▶ [Material for this exercise]
-- ==== Sys2Proof/Laws/ExecLine.lean ====
section
/-! SUPPORT. What each command of a family can change, in any state: one lemma `frame_exec<Command>` for each command of the line: time, signal, link, mastership and cascade. -/

namespace Sys2Proof.Laws

open Sys2Proof.Machine

set_option Elab.async false

theorem frame_execCheckpoint (f : LedgerFrame) (s : State) :
    Frame wide none s (nextOf s (execCheckpoint f s)) := by
  unfold execCheckpoint
  try dsimp -proj only [nextOf]
  refine Frame.mono (frame_frame _ _ _ _ _ (fun t => ?_)) ?_
  · apply Frame.ite
    · apply Frame.after (frame_takePart _ _)
      · decide +kernel
      exact Frame.rfl' _
    · exact Frame.rfl' _
  · decide +kernel

theorem frame_execCall (f : LedgerFrame) (s : State) :
    Frame wide none s (nextOf s (execCall f s)) := by
  unfold execCall
  try dsimp -proj only [nextOf]
  refine Frame.mono (frame_frame _ _ _ _ _ (fun t => ?_)) ?_
  · apply Frame.ite
    · apply Frame.after (frame_relay _ _)
      · decide +kernel
      exact Frame.rfl' _
    · apply Frame.after (frame_forwardCall _ _ _)
      · decide +kernel
      apply Frame.ite
      · apply Frame.after (frame_playsCall _ _ _)
        · decide +kernel
        apply Frame.after (frame_callIn _ _)
        · decide +kernel
        apply Frame.after (frame_modLnk _ _ _)
        · decide +kernel
        apply Frame.after (frame_relay _ _)
        · decide +kernel
        exact Frame.rfl' _
      · apply Frame.after (frame_modLnk _ _ _)
        · decide +kernel
        apply Frame.after (frame_relay _ _)
        · decide +kernel
        exact Frame.rfl' _
  · decide +kernel

theorem frame_execLineDown (p : Port) (s : State) :
    Frame [.regs, .plt, .phy, .link, .master, .rear, .way, .stack, .intake, .mix, .ech, .call, .mic, .wake, .hif, .tag, .toll, .pwr, .cfg, .dbg] none s (nextOf s (execLineDown p s)) := by
  unfold execLineDown
  try dsimp -proj only [nextOf]
  apply Frame.ite
  · apply Frame.after (frame_islandStep _)
    · decide +kernel
    apply Frame.after (frame_endAllCalls _ _)
    · decide +kernel
    apply Frame.after (frame_raise _ _ _ _ _ _)
    · decide +kernel
    apply Frame.set_plt
    · rfl
    apply Frame.after (frame_put _ _ _)
    · decide +kernel
    apply Frame.after (frame_put _ _ _)
    · decide +kernel
    apply Frame.ite
    · apply Frame.after (frame_wakeBy _ _)
      · decide +kernel
      exact Frame.rfl' _
    · exact Frame.rfl' _
  · exact Frame.rfl' _

theorem frame_execRoster (f : LedgerFrame) (s : State) :
    Frame wide none s (nextOf s (execRoster f s)) := by
  unfold execRoster
  try dsimp -proj only [nextOf]
  refine Frame.mono (frame_frame _ _ _ _ _ (fun t => ?_)) ?_
  · apply Frame.ite
    · exact Frame.rfl' _
    · apply Frame.after (frame_takeRoster _ _ _)
      · decide +kernel
      exact Frame.rfl' _
  · decide +kernel

theorem frame_execRangingBellSend (s : State) :
    Frame [.phy, .link, .way] (some []) s (nextOf s (execRangingBellSend s)) := by
  unfold execRangingBellSend
  try dsimp -proj only [nextOf]
  try dsimp -proj only
  split
  all_goals try dsimp -proj only [nextOf]
  · apply Frame.ite
    · apply Frame.after (frame_modLnk _ _ _)
      · decide +kernel
      apply Frame.after (frame_drive _ _)
      · decide +kernel
      exact Frame.rfl' _
    · exact Frame.rfl' _
  · exact Frame.rfl' _

theorem frame_execBellSend (p : Port) (s : State) :
    Frame [.phy, .link, .way] (some []) s (nextOf s (execBellSend p s)) := by
  unfold execBellSend
  try dsimp -proj only [nextOf]
  try dsimp -proj only
  apply Frame.ite
  · exact Frame.rfl' _
  · apply Frame.ite
    · apply Frame.after (frame_ringSleepers _ _)
      · decide +kernel
      exact Frame.rfl' _
    · split
      all_goals try dsimp -proj only [nextOf]
      · apply Frame.ite
        · exact Frame.rfl' _
        · apply Frame.after (frame_ringOwn _ _ _)
          · decide +kernel
          exact Frame.rfl' _
      · exact Frame.rfl' _

theorem frame_execLeaseReq (f : LedgerFrame) (s : State) :
    Frame wide none s (nextOf s (execLeaseReq f s)) := by
  unfold execLeaseReq
  try dsimp -proj only [nextOf]
  refine Frame.mono (frame_frame _ _ _ _ _ (fun t => ?_)) ?_
  · apply Frame.ite
    · apply Frame.after (frame_leaseReqFrom _ _ _ _)
      · decide +kernel
      exact Frame.rfl' _
    · exact Frame.rfl' _
  · decide +kernel

theorem frame_execAddressAssign (f : LedgerFrame) (s : State) :
    Frame wide none s (nextOf s (execAddressAssign f s)) := by
  unfold execAddressAssign
  try dsimp -proj only [nextOf]
  refine Frame.mono (frame_frame _ _ _ _ _ (fun t => ?_)) ?_
  · apply Frame.ite
    · apply Frame.after (frame_takeAssign _ _ _)
      · decide +kernel
      exact Frame.rfl' _
    · exact Frame.rfl' _
  · decide +kernel

theorem frame_execScheduledDescriptorStart (c : Client) (s : State) :
    Frame [.regs, .plt, .link, .master, .way, .mix, .call, .wake, .hif, .cfg, .dbg] none s (nextOf s (execScheduledDescriptorStart c s)) := by
  unfold execScheduledDescriptorStart
  try dsimp -proj only [nextOf]
  try dsimp -proj only
  apply Frame.ite
  · exact Frame.rfl' _
  · split
    all_goals try dsimp -proj only [nextOf]
    · exact Frame.rfl' _
    · apply Frame.after (frame_settle _ _)
      · decide +kernel
      apply Frame.after (frame_startDue _ _ _ _ _)
      · decide +kernel
      apply Frame.after (frame_stim _ _ _)
      · decide +kernel
      apply Frame.after (frame_dropDeadlines _ _)
      · decide +kernel
      exact Frame.rfl' _

theorem frame_execLeaseLapse (p : Port) (k : Fin 64) (s : State) :
    Frame [.regs, .link, .master, .way, .hif] (some (evRegs ++ [0x2084, 0x2094, 0x20C4, 0x20D4])) s (nextOf s (execLeaseLapse p k s)) := by
  unfold execLeaseLapse
  try dsimp -proj only [nextOf]
  try dsimp -proj only
  split
  all_goals try dsimp -proj only [nextOf]
  · apply Frame.ite
    · apply Frame.after (frame_ownRouteEnds _ _ _)
      · decide +kernel
      apply Frame.after (frame_bump_lk _ _ _)
      · decide +kernel
      apply Frame.after (frame_leaseChange _ _ _)
      · decide +kernel
      exact Frame.rfl' _
    · exact Frame.rfl' _
  · exact Frame.rfl' _

theorem frame_execBeaconSend (p : Port) (differing : Nat) (draw : Fin 16) (s : State) :
    Frame [.regs, .plt, .phy, .link, .master, .rear, .way, .p57, .intake, .hif] (some (evRegs ++ [0x2080, 0x2084, 0x20C0, 0x20C4, 0x210C, 0x2110, 0x2118, 0x2130, 0x7008])) s (nextOf s (execBeaconSend p differing draw s)) := by
  unfold execBeaconSend
  try dsimp -proj only [nextOf]
  try dsimp -proj only
  split
  all_goals try dsimp -proj only [nextOf]
  · exact Frame.rfl' _
  · apply Frame.ite
    · exact Frame.rfl' _
    · apply Frame.ite
      · apply Frame.after (frame_collide _ _ _)
        · decide +kernel
        apply Frame.after (frame_ownTime _ _ _)
        · decide +kernel
        apply Frame.after (frame_drive _ _)
        · decide +kernel
        apply Frame.after (frame_modMst _ _ _)
        · decide +kernel
        exact Frame.rfl' _
      · apply Frame.after (frame_ownTime _ _ _)
        · decide +kernel
        apply Frame.after (frame_drive _ _)
        · decide +kernel
        apply Frame.after (frame_modMst _ _ _)
        · decide +kernel
        exact Frame.rfl' _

▶ [Required work] Review the material and copy each line in which the word "Laws" appears.

▶ [Task answer]
-- ==== Sys2Proof/Laws/ExecLine.lean ====
namespace Sys2Proof.Laws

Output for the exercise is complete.